In summary, there are 3 ways to achieve such placement: non-invasive, semi-invasive and invasive, the following figure and table illustrate that further:
Method | Non-Invasive | Semi-Invasive | Non-Invasive |
---|---|---|---|
Recorded brain activity | Electroencephalographic (EEG) | Electrocorticography (ECoG) | Individual neurons |
Electrode placement | Over the head | Over the brain | Inside the brain |
Surgical operation | Not required | Required | Required |
Spatial Resolution | Least | Medium | High |
Hint
Sometimes both semi-invasive and invasive are called invasive, as in any case they both require a surgery.
Paper Approach
This paper investigates the usage of EEG based activities.
Which brain activity to consider¶
There are many signals/activities that we could measure from the brain and consider for the BCI, Alpha, Beta, P300 ... etc.
This paper discusses the P300 brain activity which is elicited ~300 milliseconds after the presentation of an infrequent stimulus (for example, a visual stimulus or an auditory stimulus). This brain activity can be measured with electrodes placed on the parietal lobe of the brain. And it's usually used because of it's reproducibility and clarity in the BCI applications.

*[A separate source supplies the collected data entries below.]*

-- ==== Sys2Proof/Machine/Downstream.lean ====
section
/-!
DEFINITION. The commands of the memory port DOWN_REQUEST_ACCEPTED, DOWN_READ_RETURN and DOWN_WRITE_RETURN, and
the end of a transaction whose deadline expires.
-/

namespace Sys2Proof.Machine

/-- DOWN_REQUEST_ACCEPTED (R121): the channel is free and the arbiter makes its next choice; with nothing
presented there is nothing to accept (log entry 4). -/
def execDownRequestAccepted (s : State) : Host.Outcome State Fault Refusal :=
  match s.port.channel with
  | none => .next s
  | some _ => .next (settle { s with port := { s.port with channel := none } }).refreshAlert

/-- An entry completes: its data made, its merge slot FREE, its tag in the given state (R56 to R58). -/
def State.endEntry (s : State) (e : Entry) (tag : Tag) (after : TagState) (st : TxStatus)
    (returned : Option (List RBeat)) : State :=
  let s' := (s.setEntry { e.completed st with rdata := completionData (s.tableOf e.bound) e returned }).setTag tag after
  match e.slot with
  | none => s'
  | some m => s'.setMerge m none

/-- The transaction ends in an ERROR: status FAULT, tag FREE, a DOWNSTREAM_FAULT record (R56, R57, R89,
R98, R134). -/
def State.endInError (s : State) (e : Entry) (r : Run) (tag : Tag) (kind : Dir) : State :=
  (s.endEntry e tag .free .fault none).post
    (transactionRecord .downstreamFault (s.tableOf e.bound) e r tag kind)

/-- The old data of a merge entry has come: the merged write is built, the slot goes to WRITE_WAIT and the
tag stays BOUND with nothing in flight (R88). -/
def State.mergeOldData (s : State) (e : Entry) (r : Run) (tag : Tag) (data : List RBeat) : State :=
  match e.slot with
  | none => s
  | some m =>
    match s.merge[m] with
    | none => s
    | some w =>
      let filled : MergeWork := { w with oldData := data }
      (s.setMerge m
        (some
          { filled with
            phase := .writeWait
            oldData := []
            merged := mergeRun (s.tableOf e.bound) e r filled.oldData })).setTag tag (.bound e.no none)

/-- A response taken by the transaction that awaits it (R128); an OK read with the wrong beat count counts
as ERROR (R130). -/
def State.takeResponse (s : State) (e : Entry) (tag : Tag) (kind : Dir) (status : DownStatus)
    (data : List RBeat) : State :=
  match e.run with
  | none => s
  | some r =>
    match kind, status with
    | .read, .ok =>
      if data.length = r.count then
        if e.merge then s.mergeOldData e r tag data else s.endEntry e tag .free .done (some data)
      else s.endInError e r tag .read
    | .read, .error => s.endInError e r tag .read
    | .write, .ok => s.endEntry e tag .free .done none
    | .write, .error => s.endInError e r tag .write

/-- A stray response: a record, and nothing else (R133). -/
def State.stray (s : State) (kind : Dir) (tag : Tag) : State := (s.post (strayRecord kind tag)).refreshAlert

/-- A response by the state of its tag: taken, late, or stray (R128, R132, R133); while RESET_N is asserted
it is discarded (R140). -/
def State.respondDown (s : State) (kind : Dir) (tag : Tag) (status : DownStatus) (data : List RBeat) : State :=
  if s.resetAsserted then s
  else
    match s.port.tags[tag] with
    | .free => s.stray kind tag
    | .orphaned o => (settle ((s.setTag tag .free).post (orphanRecord .orphanLate o tag))).refreshAlert
    | .bound _ none => s.stray kind tag
    | .bound n (some fl) =>
      if fl.kind = kind then
        match s.entry? n with
        | none => s
        | some e => (settle (s.takeResponse e tag kind status data)).refreshAlert
      else s.stray kind tag

/-- DOWN_READ_RETURN (R128). -/
def execDownReadReturn (tag : Tag) (status : DownStatus) (data : List RBeat) (s : State) :
    Host.Outcome State Fault Refusal :=
  .next (s.respondDown .read tag status data)

/-- DOWN_WRITE_RETURN (R128). -/
def execDownWriteReturn (tag : Tag) (status : DownStatus) (s : State) : Host.Outcome State Fault Refusal :=
  .next (s.respondDown .write tag status [])

/-- A transaction is given up at its deadline (R129): status FAULT, tag ORPHANED, a TIMEOUT record. -/
def State.expire (s : State) (e : Entry) (r : Run) (tag : Tag) (kind : Dir) : State :=
  (s.endEntry e tag (.orphaned (orphanOf e r kind)) .fault none).post
    (transactionRecord .timeout (s.tableOf e.bound) e r tag kind)

/-- The expiry of a deadline is taken for its own tag, with what it allows (R127, R129). With no transaction in
flight on the tag there is none to give up. -/
def State.expireTag (s : State) (tag : Tag) : State :=
  match s.port.tags[tag] with
  | .free => s
  | .orphaned _ => s
  | .bound _ none => s
  | .bound n (some fl) =>
    match s.entry? n with
    | none => s
    | some e =>
      match e.run with
      | none => s
      | some r => (settle (s.expire e r tag fl.kind)).refreshAlert

end Sys2Proof.Machine
end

It's also to be noted that, the p300 timing and voltage differs based on the subject age, the following figure shows how such difference occurs
Which computer program to use¶
Accordingly the program used for the interface is the P300 speller which works by showing the user a MxN matrix of the characters of interest (6x6 matrix for this paper) and flashing each row and column for K times (called K trials), for example if K is 1 (single trial) there will be 12 flashes (6 different row flashes and 6 different column flashes), K is 5 (5 trials) there will be 60 flashes (30 row flashes and 30 column flashes).
The flashes occur randomly and have Interintisification Intervals (ISI) of 100 ms between them.

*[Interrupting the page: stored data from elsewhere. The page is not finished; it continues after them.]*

/-- The map's strobes and values (R71, R72, R73), the curve where masked and strobed (R74) and the clamp (R77),
component by component; the conditioned beat puts every component through them in that order and at its own byte
(R70, R79), its clamped count is the number of components the clamp changed (R78); and the beats of a plain
write by their claims (R69). -/
def Obligations.MapAndClampWorkPerComponent : Prop :=
  (∀ (sample : List Lane) (k : Nat) (lane : Lane), sample[k]? = some lane →
      (mapLane none sample k).strobe = lane.strobe ∧
        (lane.strobe = true → (mapLane none sample k).val = lane.val) ∧
        (lane.strobe = false → (mapLane none sample k).val = 0)) ∧
    (∀ (q : Quad Source) (sample : List Lane) (k : Nat) (j : Fin 4) (lane : Lane),
      q.get k = .comp j → sample[j.val]? = some lane →
      (mapLane (some q) sample k).strobe = lane.strobe ∧
        (lane.strobe = true → (mapLane (some q) sample k).val = lane.val) ∧
        (lane.strobe = false → (mapLane (some q) sample k).val = 0)) ∧
    (∀ (q : Quad Source) (sample : List Lane) (k : Nat), q.get k = .zero ∨ q.get k = .full →
      ((mapLane (some q) sample k).strobe = true ↔ ∃ lane ∈ sample, lane.strobe = true) ∧
        ((mapLane (some q) sample k).strobe = true →
          (mapLane (some q) sample k).val = if q.get k = .zero then 0 else 255) ∧
        ((mapLane (some q) sample k).strobe = false → (mapLane (some q) sample k).val = 0)) ∧
    (∀ (q : Quad Bounds) (k : Nat) (lane : Lane),
      (clampLane (some q) k lane).strobe = lane.strobe ∧ (lane.strobe = false → clampLane (some q) k lane = lane) ∧
        (lane.strobe = true →
          (clampLane (some q) k lane).val =
            if lane.val.toNat < (q.get k).lower.toNat then (q.get k).lower
            else if (q.get k).upper.toNat < lane.val.toNat then (q.get k).upper
            else lane.val)) ∧
    (∀ (k : Nat) (lane : Lane), clampLane none k lane = lane) ∧
    (∀ (k : Nat) (lane : Lane), curveLane none k lane = lane) ∧
    (∀ (cv : Curve) (k : Nat) (lane : Lane),
      curveLane (some cv) k lane =
        if cv.mask.get k = true ∧ lane.strobe = true then { lane with val := curveAt cv.knots lane.val } else lane) ∧
    (∀ (w : Window) (beat : WBeat), beat.length = 8 →
      let size := if w.place.format = .s32 then 4 else 2
      let curved := fun p : Nat =>
        curveLane w.curve (p % size) (mapLane w.map ((beat.drop (p - p % size)).take size) (p % size))
      let clamped := fun p : Nat => clampLane w.clamp (p % size) (curved p)
      (conditionBeat w beat).beat = (List.range 8).map clamped ∧
        (conditionBeat w beat).clamped = (List.range 8).countP (fun p => decide (clamped p ≠ curved p)) ∧
        (∀ lane ∈ (conditionBeat w beat).beat, lane.strobe = false → lane.val = 0) ∧
        (conditionBeat w beat).clamped ≤ 8 ∧ (w.clamp = none → (conditionBeat w beat).clamped = 0)) ∧
    ∀ (t : WindowTable) (e : Entry) (r : Run) (claims : List Claim) (i : Nat) (c : Claim) (beat : WBeat),
      e.claims = some claims → i < r.count → claims[r.first + i]? = some c → e.wdata[r.first + i]? = some beat →
      (conditionRun t e r).length = r.count ∧
        (c = .backgroundPass → (conditionRun t e r)[i]? = some { beat := beat, clamped := 0 }) ∧
        ∀ w, t.treatment c = .condition w → (conditionRun t e r)[i]? = some (conditionBeat w beat)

The user needs to focus on the character he wants to type each time, and once the screen flashes in front of him a brain activity shall evoke after 300 milliseconds which could be detected to figure out that the character the user is looking at is in the flashed row or column, 300 ms ago.
Increasing the number of trials, would increase the detection accuracy, however each extra trial involves extra 12 flashes.
Paper Approach
This paper utilizes the reads P300 brain activitiy, and uses the P300 speller as the software for interaction.

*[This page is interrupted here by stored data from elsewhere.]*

/-! `endCut` -/

@[simp] theorem endCut_pending : (s.endCut).pending = s.pending := rfl
@[simp] theorem endCut_resetAsserted : (s.endCut).resetAsserted = s.resetAsserted := rfl
@[simp] theorem endCut_requests : (s.endCut).requests = s.requests := rfl
@[simp] theorem endCut_table : (s.endCut).table = s.table := rfl
@[simp] theorem endCut_gens : (s.endCut).gens = s.gens := rfl
@[simp] theorem endCut_stats : (s.endCut).stats = s.stats := rfl
@[simp] theorem endCut_merge : (s.endCut).merge = s.merge := rfl
@[simp] theorem endCut_port : (s.endCut).port = s.port := rfl
@[simp] theorem endCut_faults : (s.endCut).faults = s.faults := rfl
@[simp] theorem endCut_link_response : (s.endCut).link.response = s.link.response := rfl
@[simp] theorem endCut_link_frameError : (s.endCut).link.frameError = s.link.frameError := rfl
@[simp] theorem endCut_link_discarded : (s.endCut).link.discarded = s.link.discarded := rfl
@[simp] theorem endCut_link_timeout : (s.endCut).link.timeout = s.link.timeout := rfl
@[simp] theorem endCut_link_mask : (s.endCut).link.mask = s.link.mask := rfl
@[simp] theorem endCut_link_cut : (s.endCut).link.cut = false := rfl
@[simp] theorem endCut_link_miso : (s.endCut).link.miso = s.link.miso := rfl
@[simp] theorem endCut_alertLow : (s.endCut).alertLow = s.alertLow := rfl

/-! `cutFrame` -/

@[simp] theorem cutFrame_pending (midFrame : Bool) : (s.cutFrame midFrame).pending = s.pending := rfl
@[simp] theorem cutFrame_resetAsserted (midFrame : Bool) :
    (s.cutFrame midFrame).resetAsserted = s.resetAsserted :=
  rfl
@[simp] theorem cutFrame_requests (midFrame : Bool) : (s.cutFrame midFrame).requests = s.requests := rfl
@[simp] theorem cutFrame_table (midFrame : Bool) : (s.cutFrame midFrame).table = s.table := rfl
@[simp] theorem cutFrame_gens (midFrame : Bool) : (s.cutFrame midFrame).gens = s.gens := rfl
@[simp] theorem cutFrame_stats (midFrame : Bool) : (s.cutFrame midFrame).stats = s.stats := rfl
@[simp] theorem cutFrame_merge (midFrame : Bool) : (s.cutFrame midFrame).merge = s.merge := rfl
@[simp] theorem cutFrame_port (midFrame : Bool) : (s.cutFrame midFrame).port = s.port := rfl
@[simp] theorem cutFrame_faults (midFrame : Bool) : (s.cutFrame midFrame).faults = s.faults := rfl
@[simp] theorem cutFrame_link_response (midFrame : Bool) :
    (s.cutFrame midFrame).link.response = s.link.response :=
  rfl
@[simp] theorem cutFrame_link_frameError (midFrame : Bool) :
    (s.cutFrame midFrame).link.frameError = s.link.frameError :=
  rfl
@[simp] theorem cutFrame_link_discarded (midFrame : Bool) :
    (s.cutFrame midFrame).link.discarded = s.link.discarded :=
  rfl
@[simp] theorem cutFrame_link_timeout (midFrame : Bool) :
    (s.cutFrame midFrame).link.timeout = s.link.timeout :=
  rfl
@[simp] theorem cutFrame_link_mask (midFrame : Bool) : (s.cutFrame midFrame).link.mask = s.link.mask := rfl
@[simp] theorem cutFrame_link_cut (midFrame : Bool) :
    (s.cutFrame midFrame).link.cut = (s.link.cut || midFrame) :=
  rfl
@[simp] theorem cutFrame_link_miso (midFrame : Bool) : (s.cutFrame midFrame).link.miso = s.link.miso := rfl
@[simp] theorem cutFrame_alertLow (midFrame : Bool) : (s.cutFrame midFrame).alertLow = s.alertLow := rfl

/-! `refreshAlert` -/

@[simp] theorem refreshAlert_pending : (s.refreshAlert).pending = s.pending := rfl
@[simp] theorem refreshAlert_resetAsserted : (s.refreshAlert).resetAsserted = s.resetAsserted := rfl
@[simp] theorem refreshAlert_requests : (s.refreshAlert).requests = s.requests := rfl
@[simp] theorem refreshAlert_table : (s.refreshAlert).table = s.table := rfl
@[simp] theorem refreshAlert_gens : (s.refreshAlert).gens = s.gens := rfl
@[simp] theorem refreshAlert_stats : (s.refreshAlert).stats = s.stats := rfl
@[simp] theorem refreshAlert_merge : (s.refreshAlert).merge = s.merge := rfl
@[simp] theorem refreshAlert_port : (s.refreshAlert).port = s.port := rfl
@[simp] theorem refreshAlert_faults : (s.refreshAlert).faults = s.faults := rfl
@[simp] theorem refreshAlert_link : (s.refreshAlert).link = s.link := rfl
@[simp] theorem refreshAlert_alertLow : (s.refreshAlert).alertLow = s.alertLevel := rfl

/-! `setFrameError` -/

@[simp] theorem setFrameError_pending : (s.setFrameError).pending = s.pending := rfl
@[simp] theorem setFrameError_resetAsserted : (s.setFrameError).resetAsserted = s.resetAsserted := rfl
@[simp] theorem setFrameError_requests : (s.setFrameError).requests = s.requests := rfl
@[simp] theorem setFrameError_table : (s.setFrameError).table = s.table := rfl
@[simp] theorem setFrameError_gens : (s.setFrameError).gens = s.gens := rfl
@[simp] theorem setFrameError_stats : (s.setFrameError).stats = s.stats := rfl
@[simp] theorem setFrameError_merge : (s.setFrameError).merge = s.merge := rfl
@[simp] theorem setFrameError_port : (s.setFrameError).port = s.port := rfl
@[simp] theorem setFrameError_faults : (s.setFrameError).faults = s.faults := rfl
@[simp] theorem setFrameError_link_response : (s.setFrameError).link.response = s.link.response := rfl
@[simp] theorem setFrameError_link_frameError : (s.setFrameError).link.frameError = true := rfl
@[simp] theorem setFrameError_link_discarded : (s.setFrameError).link.discarded = s.link.discarded := rfl
@[simp] theorem setFrameError_link_timeout : (s.setFrameError).link.timeout = s.link.timeout := rfl
@[simp] theorem setFrameError_link_mask : (s.setFrameError).link.mask = s.link.mask := rfl
@[simp] theorem setFrameError_link_cut : (s.setFrameError).link.cut = s.link.cut := rfl
@[simp] theorem setFrameError_link_miso : (s.setFrameError).link.miso = s.link.miso := rfl
@[simp] theorem setFrameError_alertLow : (s.setFrameError).alertLow = s.alertLow := rfl

/-! `clearLinkFlags` -/

@[simp] theorem clearLinkFlags_pending : (s.clearLinkFlags).pending = s.pending := rfl
@[simp] theorem clearLinkFlags_resetAsserted : (s.clearLinkFlags).resetAsserted = s.resetAsserted := rfl
@[simp] theorem clearLinkFlags_requests : (s.clearLinkFlags).requests = s.requests := rfl
@[simp] theorem clearLinkFlags_table : (s.clearLinkFlags).table = s.table := rfl
@[simp] theorem clearLinkFlags_gens : (s.clearLinkFlags).gens = s.gens := rfl
@[simp] theorem clearLinkFlags_stats : (s.clearLinkFlags).stats = s.stats := rfl
@[simp] theorem clearLinkFlags_merge : (s.clearLinkFlags).merge = s.merge := rfl
@[simp] theorem clearLinkFlags_port : (s.clearLinkFlags).port = s.port := rfl
@[simp] theorem clearLinkFlags_faults : (s.clearLinkFlags).faults = s.faults := rfl
@[simp] theorem clearLinkFlags_link_response : (s.clearLinkFlags).link.response = s.link.response := rfl
@[simp] theorem clearLinkFlags_link_frameError : (s.clearLinkFlags).link.frameError = false := rfl
@[simp] theorem clearLinkFlags_link_discarded : (s.clearLinkFlags).link.discarded = false := rfl
@[simp] theorem clearLinkFlags_link_timeout : (s.clearLinkFlags).link.timeout = s.link.timeout := rfl
@[simp] theorem clearLinkFlags_link_mask : (s.clearLinkFlags).link.mask = s.link.mask := rfl
@[simp] theorem clearLinkFlags_link_cut : (s.clearLinkFlags).link.cut = s.link.cut := rfl
@[simp] theorem clearLinkFlags_link_miso : (s.clearLinkFlags).link.miso = s.link.miso := rfl
@[simp] theorem clearLinkFlags_alertLow : (s.clearLinkFlags).alertLow = s.alertLow := rfl

/-! `setStaging` -/

@[simp] theorem setStaging_pending (t : WindowTable) : (s.setStaging t).pending = s.pending := rfl
@[simp] theorem setStaging_resetAsserted (t : WindowTable) :
    (s.setStaging t).resetAsserted = s.resetAsserted :=
  rfl
@[simp] theorem setStaging_requests (t : WindowTable) : (s.setStaging t).requests = s.requests := rfl
@[simp] theorem setStaging_table (t : WindowTable) : (s.setStaging t).table = s.table := rfl
@[simp] theorem setStaging_gens_staging (t : WindowTable) : (s.setStaging t).gens.staging = t := rfl
@[simp] theorem setStaging_gens_active (t : WindowTable) : (s.setStaging t).gens.active = s.gens.active := rfl
@[simp] theorem setStaging_gens_retiring (t : WindowTable) :
    (s.setStaging t).gens.retiring = s.gens.retiring :=
  rfl
@[simp] theorem setStaging_stats (t : WindowTable) : (s.setStaging t).stats = s.stats := rfl
@[simp] theorem setStaging_merge (t : WindowTable) : (s.setStaging t).merge = s.merge := rfl
@[simp] theorem setStaging_port (t : WindowTable) : (s.setStaging t).port = s.port := rfl
@[simp] theorem setStaging_faults (t : WindowTable) : (s.setStaging t).faults = s.faults := rfl
@[simp] theorem setStaging_link (t : WindowTable) : (s.setStaging t).link = s.link := rfl
@[simp] theorem setStaging_alertLow (t : WindowTable) : (s.setStaging t).alertLow = s.alertLow := rfl

/-! `closeRetiring` -/

@[simp] theorem closeRetiring_pending : (s.closeRetiring).pending = s.pending := rfl
@[simp] theorem closeRetiring_resetAsserted : (s.closeRetiring).resetAsserted = s.resetAsserted := rfl
@[simp] theorem closeRetiring_requests : (s.closeRetiring).requests = s.requests := rfl
@[simp] theorem closeRetiring_table : (s.closeRetiring).table = s.table := rfl
@[simp] theorem closeRetiring_gens_staging : (s.closeRetiring).gens.staging = s.gens.staging := rfl
@[simp] theorem closeRetiring_gens_active : (s.closeRetiring).gens.active = s.gens.active := rfl
@[simp] theorem closeRetiring_gens_retiring : (s.closeRetiring).gens.retiring = none := rfl
@[simp] theorem closeRetiring_stats_active : (s.closeRetiring).stats.active = s.stats.active := rfl
@[simp] theorem closeRetiring_stats_retiring : (s.closeRetiring).stats.retiring = none := rfl
@[simp] theorem closeRetiring_merge : (s.closeRetiring).merge = s.merge := rfl
@[simp] theorem closeRetiring_port : (s.closeRetiring).port = s.port := rfl
@[simp] theorem closeRetiring_faults : (s.closeRetiring).faults = s.faults := rfl
@[simp] theorem closeRetiring_link : (s.closeRetiring).link = s.link := rfl
@[simp] theorem closeRetiring_alertLow : (s.closeRetiring).alertLow = s.alertLow := rfl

It also observes the effect of the deep learning approach on the decrease of the trials.
Which Learning Technique To Use¶
The data extracted from the brain is a voltage graph for each electrode, watching those graphs is like reading the 0's and 1's of different cores for a running operating system, what we can do though is to learn from those graphs, so that we could gather useful information from this high dimensionality data (considering each electrode a different dimension). Combining that with meaningful preprocessing filters we could reach great results.
To learn from the brain activities both feature extraction and classification shall be utilized. There are multiple techniques for doing so.
The classification problem in hand is considered a supervised learning one, as the classes are pre-known {P300 and non-P300}
.
Different approaches could be considered to learn the model, for example Principal Component Analysis (PCA), Linear Discriminant Analysis (LDA), Independent Componant Analysis (ICA), autoencoders, Fisher's Linear Discriminant Classifier, Maximum Likelihood Discriminant Classifier KNN, etc.
Paper Approach
This paper addresses the deep learning technique for the model, namely using stacked autoencoders with softmax a differentiable version of argmax, to learn the data compared to the usage of Principal Component Analysis (PCA) and Linear Discriminant Analysis (LDA) in previous models.